Abstract

Background: In the past years, treatment of advanced non-small cell lung cancer (NSCLC) has suffered a variety of alterations. Chemotherapy (QT), immune checkpoint inhibitors (ICIs), tyrosina kinase inhibitors have shown remarkable results. However, not all patients with NSCLC respond to these treatments or receive durable benefits. Thus, patient selection, as well as the identification of predictive biomarkers, represent a vital approach in the study of lung cancer. In this framework, metabolomics has been used in early diagnosis, to personalize treatment and to improve prognosis. 

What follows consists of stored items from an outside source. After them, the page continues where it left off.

/-- R119(b), (c), (d), (e): fragments at different offsets share no bit, a fragment lies in its mask, the masks cover the byte,
and a fragment determines its colour. -/
def Obligations.FragmentsAreExclusiveAndCover : Prop :=
  ∀ (p : Config.Params) (m : Mode), p.Valid →
    (∀ off off' c c', off < m.ppb → off' < m.ppb → off ≠ off' → c ≤ m.maxc → c' ≤ m.maxc →
      encPixel p m c off &&& encPixel p m c' off' = 0) ∧
    (∀ off off', off < m.ppb → off' < m.ppb → off ≠ off' → maskPixel p m off &&& maskPixel p m off' = 0) ∧
    (∀ off c, off < m.ppb → c ≤ m.maxc → encPixel p m c off &&& maskPixel p m off = encPixel p m c off) ∧
    orOver m.ppb (fun off => (maskPixel p m off).toNat) = 0xFF ∧
    (∀ off c c', off < m.ppb → c ≤ m.maxc → c' ≤ m.maxc → encPixel p m c off = encPixel p m c' off → c = c')

/-- R119(f), (g), R206: clearing a pixel's bits and ORing a fragment replaces that pixel and no other. -/
def Obligations.ReplacingOnePixel : Prop :=
  ∀ (p : Config.Params) (m : Mode) (b off off' c : Nat), p.Valid → b < 256 → off < m.ppb → off' < m.ppb → c ≤ m.maxc →
    decPixel p m ((b &&& (0xFF - (maskPixel p m off).toNat)) ||| (encPixel p m c off).toNat) off = c ∧
    (off' ≠ off →
      decPixel p m ((b &&& (0xFF - (maskPixel p m off).toNat)) ||| (encPixel p m c off).toNat) off' = decPixel p m b off' ∧
      decPixel p m (b ||| (encPixel p m c off).toNat) off' = decPixel p m b off')

/-- R119(h): a byte is the OR of the fragments of exactly one choice of colours, and DEC gives that choice. -/
def Obligations.PackAndUnpackAreInverse : Prop :=
  ∀ (p : Config.Params) (m : Mode), p.Valid →
    (∀ (c : Nat → Nat), (∀ o < m.ppb, c o ≤ m.maxc) → ∀ o < m.ppb,
      decPixel p m (orOver m.ppb fun off => (encPixel p m (c off) off).toNat) o = c o) ∧
    (∀ b < 256, (∀ o < m.ppb, decPixel p m b o ≤ m.maxc) ∧
      orOver m.ppb (fun off => (encPixel p m (decPixel p m b off) off).toNat) = b)

/-- R120: the shift law: in Mode1 and Mode2 always; in Mode0 exactly when each position of offset 0 is one above that of
offset 1; and the masks it names. The last clause is about every parameter set with the default MODE0_POS of R63: it meets the
Mode0 condition and MASK(Mode0, 1) is 0x55. -/
def Obligations.ShiftLaw : Prop :=
  (∀ (p : Config.Params) (m : Mode), p.Valid →
    ((∀ c off, c ≤ m.maxc → off < m.ppb →
        (encPixel p m c off).toNat = (encPixel p m c (m.ppb - 1)).toNat <<< (m.ppb - 1 - off) ∧
        (maskPixel p m off).toNat = (maskPixel p m (m.ppb - 1)).toNat <<< (m.ppb - 1 - off)) ↔
      (m = .mode1 ∨ m = .mode2 ∨
        (p.mode0Off0.p0.val = p.mode0Off1.p0.val + 1 ∧ p.mode0Off0.p1.val = p.mode0Off1.p1.val + 1 ∧
         p.mode0Off0.p2.val = p.mode0Off1.p2.val + 1 ∧ p.mode0Off0.p3.val = p.mode0Off1.p3.val + 1)))) ∧
  (∀ p : Config.Params, maskPixel p .mode2 7 = 0x01 ∧ maskPixel p .mode1 3 = 0x11) ∧
  (∀ p : Config.Params, p.mode0Off0 = ⟨7, 3, 5, 1⟩ → p.mode0Off1 = ⟨6, 2, 4, 0⟩ →
    p.mode0Off0.p0.val = p.mode0Off1.p0.val + 1 ∧ p.mode0Off0.p1.val = p.mode0Off1.p1.val + 1 ∧
    p.mode0Off0.p2.val = p.mode0Off1.p2.val + 1 ∧ p.mode0Off0.p3.val = p.mode0Off1.p3.val + 1 ∧
    maskPixel p .mode0 1 = 0x55)

/-! ## SPRITE -/

/-- R131, R132, R141, R142: when its checks pass SPRITE completes: it writes DST[0, L) and LEN and nothing else; every data byte
and every mask byte has its closed form; no byte at or above L changes. LEN is the low 32 bits of L: that is the model's reading
for L = 2^32 (log 10), and L itself for every smaller one (SpriteReportsItsLength). -/
def Obligations.SpriteWritesItsBuffer : Prop :=
  ∀ (s : State) (mf : ModeField) (m : Mode) (t : Nat) (oobm io im : Bool), mf.mode = some m → SpriteOk m t io im s →
    ∃ u d, exec (.sprite mf t oobm io im) s = .next u ∧
      u = { s with dst := d, len := BitVec.ofNat 32 (spriteLen m io im s) } ∧
      (∀ k < np m io, ∀ y < s.imgH.toNat, ∀ col < bpr m s,
        dstByte u (spriteRow m im s k y + col * mc im + (mc im - 1)) = spriteData m t s k y col ∧
        (im = true → dstByte u (spriteRow m im s k y + col * mc im) = spriteMask m t oobm s k y col)) ∧
      (∀ a, spriteLen m io im s ≤ a → u.memRead .dst a = s.memRead .dst a)

/-- R132: the length in LEN, in the general form, in the form with the ceiling of W/PPB, and for the four combinations of the
options, for every L below 2^32 (at L = 2^32 see log 10). -/
def Obligations.SpriteReportsItsLength : Prop :=
  ∀ (s : State) (mf : ModeField) (m : Mode) (t : Nat) (oobm io im : Bool), mf.mode = some m → SpriteOk m t io im s →
    spriteLen m io im s < 2 ^ 32 →
    ∃ u, exec (.sprite mf t oobm io im) s = .next u ∧
      u.len.toNat = s.imgH.toNat * (s.imgW.toNat / m.ppb) * mc im * np m io ∧
      u.len.toNat = s.imgH.toNat * ((s.imgW.toNat + (m.ppb - 1)) / m.ppb) * mc im * np m io ∧
      (im = false → io = false → u.len.toNat = s.imgH.toNat * bpr m s) ∧
      (im = true → io = false → u.len.toNat = 2 * s.imgH.toNat * bpr m s) ∧
      (im = false → io = true → u.len.toNat = s.imgW.toNat * s.imgH.toNat) ∧
      (im = true → io = true → u.len.toNat = 2 * s.imgW.toNat * s.imgH.toNat)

Aims:To use metabolomic alterations in order to guide treatment choice.

Methods: Metabolomics was used to analyze the serum samples from 18 patients with Lung Adenocarcinoma (AdC) treated with QT and ICIs. All the samples were collected before, after 3 and 6 treatments, and were analyzed by NMR spectroscopy. Multivariate/univariate statistical analyses were used to discover significant differences between the two treatment groups.

Results: Significantly, we showed that the serum glucose levels of patients under QT became higher throughout the treatment course, which could be related to tumour response to therapy. It was also significantly found that alanine levels were higher in the QT group, and became lower during the treatment course, fact that was not observed in the IT group. This lead to the hypothesis that it could be associated to frailty. 

Conclusions: Metabolomics represents a potential strategy for the real-time patient selection and monitoring of therapy efficacy in treated patients with AdC. Newer studies are needed in order to improve the prospective identification of predictive markers.